On some Hip-Hop shit though? Why didn’t Kendrick turn in a full verse? This look even crazier after hearing Cole’s great verse (“I just drop a gem or two within a few verses I sing”). According to Jeezy, everybody knew the other person would be on the track. I wonder.
13. Snow Season
Produced by P.C.
As we get closer to the credits, Jeezy reminds us that it’s in fact Snowman season. And to his credit, he leaves the same way he came in:
I got three or four baddies with me
And I swear that them bitches ain’t leavin’
Know two or three niggas that switched up
That’s a charge, ya’ll fucked up for treason
Took a hundred thousand dollars out the safe
Blow it all for no muthafuckin’ reason
Pull up on the whole world with the top down
Middle finger, yeah bitch, it’s snow season
Jeezy rides off counting money while motivating his followers over a sound system ready production.
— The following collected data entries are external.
/-- In either scope a freeze stops the compute dies, in scope 0 and after a loss of PCLK the hub too (R455, R473), and a host access
waits in the queue of 128 TLPs (R387); no fault occurs in it (R456); without power the dies stand still too (log 7). -/
def Obligations.FreezeHoldsItsScope : Prop :=
  (∀ (c : Instr) (s : State), Claims.ofDies c = true →
    (s.dev.flt.freezePinLow = true ∨ s.dev.flt.freezeLatch = true ∨ s.dev.flt.clockLatch = true ∨ s.dev.pwr.off = true) →
    exec c s = .next s) ∧
  (∀ (c : Instr) (s : State), Claims.ofHub c = true → c.wf = true → s.dev.frozen = true →
    (s.dev.fld rFrzcfg 0 2 ≠ 1 ∨ s.dev.flt.clockLatch = true) → exec c s = .next s) ∧
  (∀ (c : Instr) (s : State), Claims.ofHost c = true → c.wf = true → s.dev.frozen = true →
    (s.dev.fld rFrzcfg 0 2 ≠ 1 ∨ s.dev.flt.clockLatch = true) →
    ∃ l, exec c s = .next { s with dev := { s.dev with hif := { s.dev.hif with tlps := l } } } ∧
      (l = s.dev.hif.tlps ∨ s.dev.hif.tlps.length < 128 ∧ ∃ t : HostTlp, t.req.toNat < 64 ∧ l = s.dev.hif.tlps ++ [t])) ∧
  (∀ (d : Dev) (key b source : Nat) (units : List DevUnit) (causes : List AbortCause), d.frozen = true →
    d.fault key b source units causes = d ∧ d.faultOnly source units causes = d)


/-! ### Dispatch of activations -/

namespace Sys2Proof.Claims

/-- A lane can dispatch the older of its prefetch slots, and what it dispatches will fire: the cell runs and is awake, the lane has
no REP in progress and its spare record, its result buffer has room (R162), the words read are good and legal (R87, R89), the
predicate is met (R77), and the event controller has records for every event the firing could raise (R273). -/
structure Ready (d : Dev) (x : Disp) (opc : Nat) (sl : Slot) (rest : List Slot) : Prop where
  powered : d.diesStop = false
  runs : (d.cell x.cell).runs = true
  awake : (d.cell x.cell).asleep = false
  lane : (d.cell x.cell).pipe.lane x.lane.toNat = { slots := sl :: rest, rep := none, spareUsed := false }
  older : x.younger = false
  opcode : wOpc sl.word = opc
  room : (d.cell x.cell).pipe.roomFor x.lane (sl.firing x.cell x.lane).word = true
  word : sl.bad ≠ .uncorrectable
  fanout : x.fanout ≠ .uncorrectable
  legal : d.slotFault x.cell sl = none
  met : predMet sl.act (sl.firing x.cell x.lane).word = true
  records : (d.cell x.cell).sharedUsed + 20 ≤ sharedRecords
  spares : (d.cell x.cell).ev.recs.all (fun r => r.place ≠ .spare x.lane) = true

/-- A continuation-table entry is there for the slot, before it those that have waited longer, and the graph is below its caps
(R186, R205). -/
structure EntryFree (d : Dev) (x : Disp) (sl : Slot) (wait : Bool) : Prop where
  entry : (d.cell x.cell).pipe.entryOpen sl = true
  cap : d.belowCap x.cell sl.act.graph wait = true

/-- The device when the activation has left its slot: it is consumed (R60), and a corrected fan-out word is recorded (R89). -/
def begun (d : Dev) (x : Disp) (sl : Slot) (rest : List Slot) : Dev :=
  let d := (d.modLane x.cell x.lane fun l => { l with slots := rest }).consumeAct x.cell sl.act
  if wDfmt (sl.firing x.cell x.lane).word = 2 then d.upsetFault x.cell x.fanout 2 else d

/-- The state after a dispatch whose firing does `effect`: FREEING frames without activations become FREE (R50); nothing else. -/
def fired (s : State) (x : Disp) (sl : Slot) (rest : List Slot) (effect : Firing → Dev → Dev) : State :=
  { s with dev := (effect (sl.firing x.cell x.lane) (begun s.dev x sl rest)).sweepFreeing x.cell }

/-- A compute command: its constructor, its opcode, and its operation on values. -/
structure ComputeRow where
  cmd : Disp → Instr
  opc : Nat
  op : Opn → OpRes

/-- Integer arithmetic and logic (R102 to R104). -/
def integerRows : List ComputeRow :=
  [⟨.add, 0x000, opAdd⟩, ⟨.sub, 0x001, opSub⟩, ⟨.mul, 0x002, opMul⟩, ⟨.mulh, 0x003, opMulh⟩, ⟨.div, 0x004, opDiv⟩,
   ⟨.rem, 0x005, opRem⟩, ⟨.and, 0x006, opAnd⟩, ⟨.or, 0x007, opOr⟩, ⟨.xor, 0x008, opXor⟩, ⟨.andn, 0x009, opAndn⟩,
   ⟨.not, 0x00A, opNot⟩, ⟨.neg, 0x00B, opNeg⟩, ⟨.abs, 0x00C, opAbs⟩, ⟨.min, 0x00D, opMin⟩, ⟨.max, 0x00E, opMax⟩,
   ⟨.addc, 0x00F, opAddc⟩, ⟨.subb, 0x010, opSubb⟩, ⟨.mov, 0x011, opMov⟩, ⟨.ldi, 0x012, opLdi⟩]

/-- Shifts and bit operations (R106). -/
def shiftRows : List ComputeRow :=
  [⟨.shl, 0x040, opShl⟩, ⟨.shr, 0x041, opShr⟩, ⟨.sar, 0x042, opSar⟩, ⟨.rol, 0x043, opRol⟩, ⟨.ror, 0x044, opRor⟩,
   ⟨.popc, 0x045, opPopc⟩, ⟨.clz, 0x046, opClz⟩, ⟨.ctz, 0x047, opCtz⟩, ⟨.brev, 0x048, opBrev⟩,
   ⟨.bswap, 0x049, opBswap⟩, ⟨.splat, 0x04A, opSplat⟩, ⟨.extr, 0x04B, opExtr⟩]

/-- Floating point (R110 to R112). -/
def floatRows : List ComputeRow :=
  [⟨.fadd, 0x080, opFadd⟩, ⟨.fsub, 0x081, opFsub⟩, ⟨.fmul, 0x082, opFmul⟩, ⟨.fdiv, 0x083, opFdiv⟩,
   ⟨.fsqrt, 0x084, opFsqrt⟩, ⟨.fmin, 0x085, opFmin⟩, ⟨.fmax, 0x086, opFmax⟩, ⟨.fneg, 0x087, opFneg⟩,
   ⟨.fabs, 0x088, opFabs⟩, ⟨.fcvtd, 0x089, opFcvtd⟩, ⟨.fcvts, 0x08A, opFcvts⟩, ⟨.fcvth, 0x08B, opFcvth⟩,
   ⟨.ftoi, 0x08C, opFtoi⟩, ⟨.itof, 0x08D, opItof⟩, ⟨.frnd, 0x08E, opFrnd⟩]

/-- Packed decimal (R115 to R120). -/
def decimalRows : List ComputeRow :=
  [⟨.dadd, 0x0C0, opDadd⟩, ⟨.dsub, 0x0C1, opDsub⟩, ⟨.dadj, 0x0C2, opDadj⟩, ⟨.dmul1, 0x0C3, opDmul1⟩,
   ⟨.dshl, 0x0C4, opDshl⟩, ⟨.dshr, 0x0C5, opDshr⟩, ⟨.dval, 0x0C6, opDval⟩, ⟨.dtob, 0x0C7, opDtob⟩,
   ⟨.btod, 0x0C8, opBtod⟩, ⟨.dneg, 0x0C9, opDneg⟩, ⟨.dseq, 0x0D0, opDseq⟩, ⟨.dslt, 0x0D1, opDslt⟩,
   ⟨.dsle, 0x0D2, opDsle⟩]

/-- Steering (R124). -/
def steerRows : List ComputeRow :=
  [⟨.seq, 0x100, opSeq⟩, ⟨.slt, 0x101, opSlt⟩, ⟨.sle, 0x102, opSle⟩, ⟨.fseq, 0x103, opFseq⟩, ⟨.fslt, 0x104, opFslt⟩,
   ⟨.fsle, 0x105, opFsle⟩, ⟨.fsun, 0x106, opFsun⟩, ⟨.stest, 0x107, opStest⟩, ⟨.steer, 0x108, opSteer⟩,
   ⟨.gate, 0x109, opMov⟩, ⟨.merge, 0x10A, opMov⟩]

/-- The 70 compute commands. -/
def computeRows : List ComputeRow := integerRows ++ shiftRows ++ floatRows ++ decimalRows ++ steerRows

/-- The exceptions of a firing that the event table of its graph enables in its cell (R95). -/
def enabledExceptions (d : Dev) (x : Disp) (sl : Slot) (r : OpRes) : List Nat :=
  r.exc.filter ((d.cell x.cell).enabled sl.act.graph)

/-- The slots a firing sends on: those of the operation, but a steer with a poisoned operand goes to slot 1, a poisoned predicate
having decided already whether it fires (R58, R123). -/
def sentSlots (sl : Slot) (kind : ResultKind) (r : OpRes) : Option Result × Option Result :=
  if ((sl.act.left.toList ++ sl.act.right.toList).any fun o => o.tok.poison) && kind = .steer then
    match r.s0 with
    | none => (r.s0, r.s1)
    | some v => (none, some { v with vt := if wOpc sl.word = 0x0C6 then 8 else v.vt })
  else (r.s0, r.s1)

end Sys2Proof.Claims

/-- Without an enabled exception, or with a poisoned input, a compute activation delivers its results; otherwise an enabled
exception raises one event, the lowest, and there is no result (R95 to R97). -/
def Obligations.ComputeDispatchDeliversOrRaises : Prop :=
  (∀ row ∈ Claims.computeRows, ∀ (s : State) (x : Disp) (sl : Slot) (rest : List Slot) (info : OpInfo),
    Claims.Ready s.dev x row.opc sl rest → opInfo s.dev.uct.entries row.opc = some info →
    let f := sl.firing x.cell x.lane
    let r := row.op (f.opn s.dev.uct.entries)
    (sl.act.poisoned = true ∨ Claims.enabledExceptions s.dev x sl r = []) →
    exec (row.cmd x) s = .next (Claims.fired s x sl rest fun f d =>
      f.maker.results (resultPlan info.kind f.word (fanoutList (s.dev.cell x.cell).store.fo f.word))
        (Claims.sentSlots sl info.kind r).1 (Claims.sentSlots sl info.kind r).2 d)) ∧
  (∀ row ∈ Claims.computeRows, ∀ (s : State) (x : Disp) (sl : Slot) (rest : List Slot) (src : Nat),
    Claims.Ready s.dev x row.opc sl rest → sl.act.poisoned = false →
    let f := sl.firing x.cell x.lane
    let es := Claims.enabledExceptions s.dev x sl (row.op (f.opn s.dev.uct.entries))
    src ∈ es → (∀ e ∈ es, src ≤ e) →
    exec (row.cmd x) s = .next (Claims.fired s x sl rest fun f d =>
      d.raise x.cell (some x.lane) sl.act.graph src
        { left := f.a, right := f.right s.dev.uct.entries, oframe := some sl.act.frame, oiter := sl.act.iter }))


/-- The tag opcodes and GETS (R126, R127, R134). -/
def Obligations.TagDispatchDelivers : Prop :=
  ∀ (s : State) (x : Disp) (sl : Slot) (rest : List Slot),
    let b := fun (f : Firing) => (f.b s.dev.uct.entries).bits
    (Claims.Ready s.dev x 0x146 sl rest → exec (.getit x) s = .next (Claims.fired s x sl rest fun f d =>
      f.maker.one sl.word ⟨sl.act.iter.setWidth 64, 0⟩ d)) ∧
    (Claims.Ready s.dev x 0x147 sl rest → exec (.setit x) s = .next (Claims.fired s x sl rest fun f d =>
      { f.maker with iter := (b f).setWidth 32 }.one sl.word ⟨f.a.bits, f.a.vtype⟩ d)) ∧
    (Claims.Ready s.dev x 0x148 sl rest → exec (.getf x) s = .next (Claims.fired s x sl rest fun f d =>
      f.maker.one sl.word ⟨s.dev.fbn.nodeId ++ x.cell ++ (0 : BitVec 2) ++ sl.act.frame ++ (0 : BitVec 24), 8⟩ d)) ∧
    (Claims.Ready s.dev x 0x149 sl rest → exec (.setf x) s = .next (Claims.fired s x sl rest fun f d =>
      { f.maker with frame := (b f).setWidth 12 }.one sl.word ⟨f.a.bits, f.a.vtype⟩ d)) ∧
    (Claims.Ready s.dev x 0x14A sl rest → exec (.setcl x) s = .next (Claims.fired s x sl rest fun f d =>
      { f.maker with cls := (b f).setWidth 3 }.one sl.word ⟨f.a.bits, f.a.vtype⟩ d)) ∧
    (Claims.Ready s.dev x 0x145 sl rest → exec (.gets x) s = .next (Claims.fired s x sl rest fun f d =>
      f.maker.one sl.word ⟨(s.dev.cell x.cell).slot sl.act (nbits (wMod sl.word) 0 2), 8⟩ d)) ∧
    (Claims.Ready s.dev x 0x144 sl rest → exec (.sets x) s = .next (Claims.fired s x sl rest fun f d =>
      f.maker.one sl.word ⟨b f, (f.b s.dev.uct.entries).vtype⟩
        (d.writeFrame x.cell sl.act fun r => r.setSlot (nbits (wMod sl.word) 0 2) f.a.bits))) ∧
    (Claims.Ready s.dev x 0x142 sl rest → (b (sl.firing x.cell x.lane)).toNat ≤ 1024 →
      exec (.loopw x) s = .next (Claims.fired s x sl rest fun f d =>
        f.maker.one sl.word ⟨f.a.bits, f.a.vtype⟩
          (d.writeFrame x.cell sl.act fun r => { r with wbase := sl.act.iter, w := (b f).setWidth 11 }))) ∧
    (Claims.Ready s.dev x 0x143 sl rest → exec (.advw x) s = .next (Claims.fired s x sl rest fun f d =>
      d.writeFrame x.cell sl.act fun r => if r.w = 0 then r else
        { r with wbase := BitVec.ofNat 32 (min (r.wbase.toNat + (b f).toNat % 2 ^ 32) 0xFFFFFFFF) }))

namespace Sys2Proof.Claims

/-- The record that an activation's frame has and may write: bound and not being freed (R47, R50). -/
def ownFrame (d : Dev) (x : Disp) (sl : Slot) : Option FrameRec :=
  match (d.cell x.cell).frame sl.act.graph sl.act.frame with
  | some r => if r.st = .freeing then none else some r
  | none => none

/-- The device with the record of the activation's frame given a new value; only that record changes, its touch stamp with it. -/
def withFrame (d : Dev) (x : Disp) (sl : Slot) (r : FrameRec) : Dev :=
  d.modStore x.cell fun st =>
    { st with frames := minsert st.frames (sl.act.graph.toNat * 4096 + sl.act.frame.toNat) { r with stamp := d.stampNow x.cell } }

end Sys2Proof.Claims

/-- SETS, LOOPW and ADVW (R132 to R134). -/
def Obligations.FrameWindowDispatch : Prop :=
  ∀ (s : State) (x : Disp) (sl : Slot) (rest : List Slot),
    let b := fun (f : Firing) => f.b s.dev.uct.entries
    let write := fun (g : FrameRec → FrameRec) (d : Dev) =>
      match Claims.ownFrame s.dev x sl with
      | none => d
      | some r => Claims.withFrame d x sl (g r)
    (Claims.Ready s.dev x 0x144 sl rest → exec (.sets x) s = .next (Claims.fired s x sl rest fun f d =>
      f.maker.one sl.word ⟨(b f).bits, (b f).vtype⟩ (write (fun r =>
        match nbits (wMod sl.word) 0 2 with
        | 0 => { r with s0 := f.a.bits }
        | 1 => { r with s1 := f.a.bits }
        | 2 => { r with s2 := f.a.bits }
        | _ => { r with s3 := f.a.bits }) d))) ∧
    (Claims.Ready s.dev x 0x142 sl rest → exec (.loopw x) s = .next (Claims.fired s x sl rest fun f d =>
      if (b f).bits.toNat ≤ 1024 then
        f.maker.one sl.word ⟨f.a.bits, f.a.vtype⟩ (write (fun r => { r with wbase := sl.act.iter, w := (b f).bits.setWidth 11 }) d)
      else
        d.raise x.cell (some x.lane) sl.act.graph srcIllegalField
          { left := f.a, right := f.right s.dev.uct.entries, oframe := some sl.act.frame, oiter := sl.act.iter })) ∧
    (Claims.Ready s.dev x 0x143 sl rest → exec (.advw x) s = .next (Claims.fired s x sl rest fun f d =>
      write (fun r => if r.w = 0 then r else
        { r with wbase := BitVec.ofNat 32 (min (r.wbase.toNat + (b f).bits.toNat % 2 ^ 32) 0xFFFFFFFF) }) d))

/-- NEWF and FREEF (R49, R50, R128 to R131). -/
def Obligations.NewfBindsAndFreefFrees : Prop :=
  (∀ (s : State) (x : Disp) (sl : Slot) (rest : List Slot), Claims.Ready s.dev x 0x140 sl rest →
    let f := sl.firing x.cell x.lane
    let bad := wMod sl.word = 2 ∧ (cwPort f.a.bits = 3 ∨ nbits f.a.bits 14 10 ≠ 0)
    let parent : Option Cont := match (wMod sl.word).toNat with
      | 1 => some { node := s.dev.fbn.nodeId, cell := x.cell, frame := sl.act.frame, instr := dInstr (wD1 sl.word)
                    port := dPort (wD1 sl.word), iter := topIter (dTop (wD1 sl.word)) sl.act.iter }
      | 2 => some { node := cwNode f.a.bits, cell := cwCell f.a.bits, frame := cwFrame f.a.bits, instr := cwInstr f.a.bits
                    port := cwPort f.a.bits, iter := sl.act.iter }
      | _ => none
    (∀ n, ¬bad → s.dev.newfNumber x.cell sl.act.graph = some n →
      exec (.newf x) s = .next (Claims.fired s x sl rest fun f d =>
        { f.maker with frame := n }.results
          (if wMod sl.word = 1 then [(false, .local_ (wD0 sl.word))]
            else resultPlan .one sl.word (fanoutList (s.dev.cell x.cell).store.fo sl.word))
          (some ⟨f.a.bits, f.a.vtype⟩) none
          (d.modStore x.cell fun st =>
            { st with
              inUse := insertNum (sl.act.graph.toNat * 4096 + n.toNat) st.inUse
              frames := minsert st.frames (sl.act.graph.toNat * 4096 + n.toNat)
                { st := .live, pv := parent.isSome, parent := parent.getD contZero, wbase := 0, w := 0
                  s0 := 0, s1 := 0, s2 := 0, s3 := 0, entry := false, stamp := d.stampNow x.cell } }))) ∧
    (bad → exec (.newf x) s = .next (Claims.fired s x sl rest fun f d =>
      d.raise x.cell (some x.lane) sl.act.graph srcIllegalField
        { left := f.a, right := none, oframe := some sl.act.frame, oiter := sl.act.iter })) ∧
    (¬bad → s.dev.newfNumber x.cell sl.act.graph = none → Claims.EntryFree s.dev x sl true →
      exec (.newf x) s = .next (Claims.fired s x sl rest fun f d =>
        (d.takeEntry f (.newf false)).1.evict x.cell sl.act.graph))) ∧
  (∀ (s : State) (x : Disp) (sl : Slot) (rest : List Slot), Claims.Ready s.dev x 0x141 sl rest →
    let k := sl.act.graph.toNat * 4096 + sl.act.frame.toNat
    (∀ r, (s.dev.cell x.cell).frame sl.act.graph sl.act.frame = some r → r.entry = true →
      exec (.freef x) s = .next (Claims.fired s x sl rest fun f d =>
        d.raise x.cell (some x.lane) sl.act.graph srcIllegalField
          { left := f.a, right := none, oframe := some sl.act.frame, oiter := sl.act.iter })) ∧
    ((∀ r, (s.dev.cell x.cell).frame sl.act.graph sl.act.frame = some r → r.entry = false) →
      exec (.freef x) s = .next (Claims.fired s x sl rest fun _ d => d.freeFrame x.cell k) ∧
      ∀ t, exec (.freef x) s = .next t →
        (∀ e ∈ (t.dev.cell x.cell).store.ms, e.tok.graph.toNat * 4096 + e.tok.frame.toNat = k → e.const = true) ∧
        (∀ r ∈ (t.dev.cell x.cell).store.ring, r.key ≠ k) ∧ (t.dev.cell x.cell).store.reel ≠ some k))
It’s always good to end things on a high note and that’s the way The Snowman ends Pressure.
On this outing Jeezy doesn’t reinvent the wheel in terms of what he has been releasing that in the past few years. That’s a great thing if you are a fan of this recent version of Jizzle. But if you were looking for a change in sound or even a rise in quality level, you probably won’t find it here. While this album may not boost the rapper’s career, there are enough standout moments on Pressure for Jeezy to safety declare another season of snow.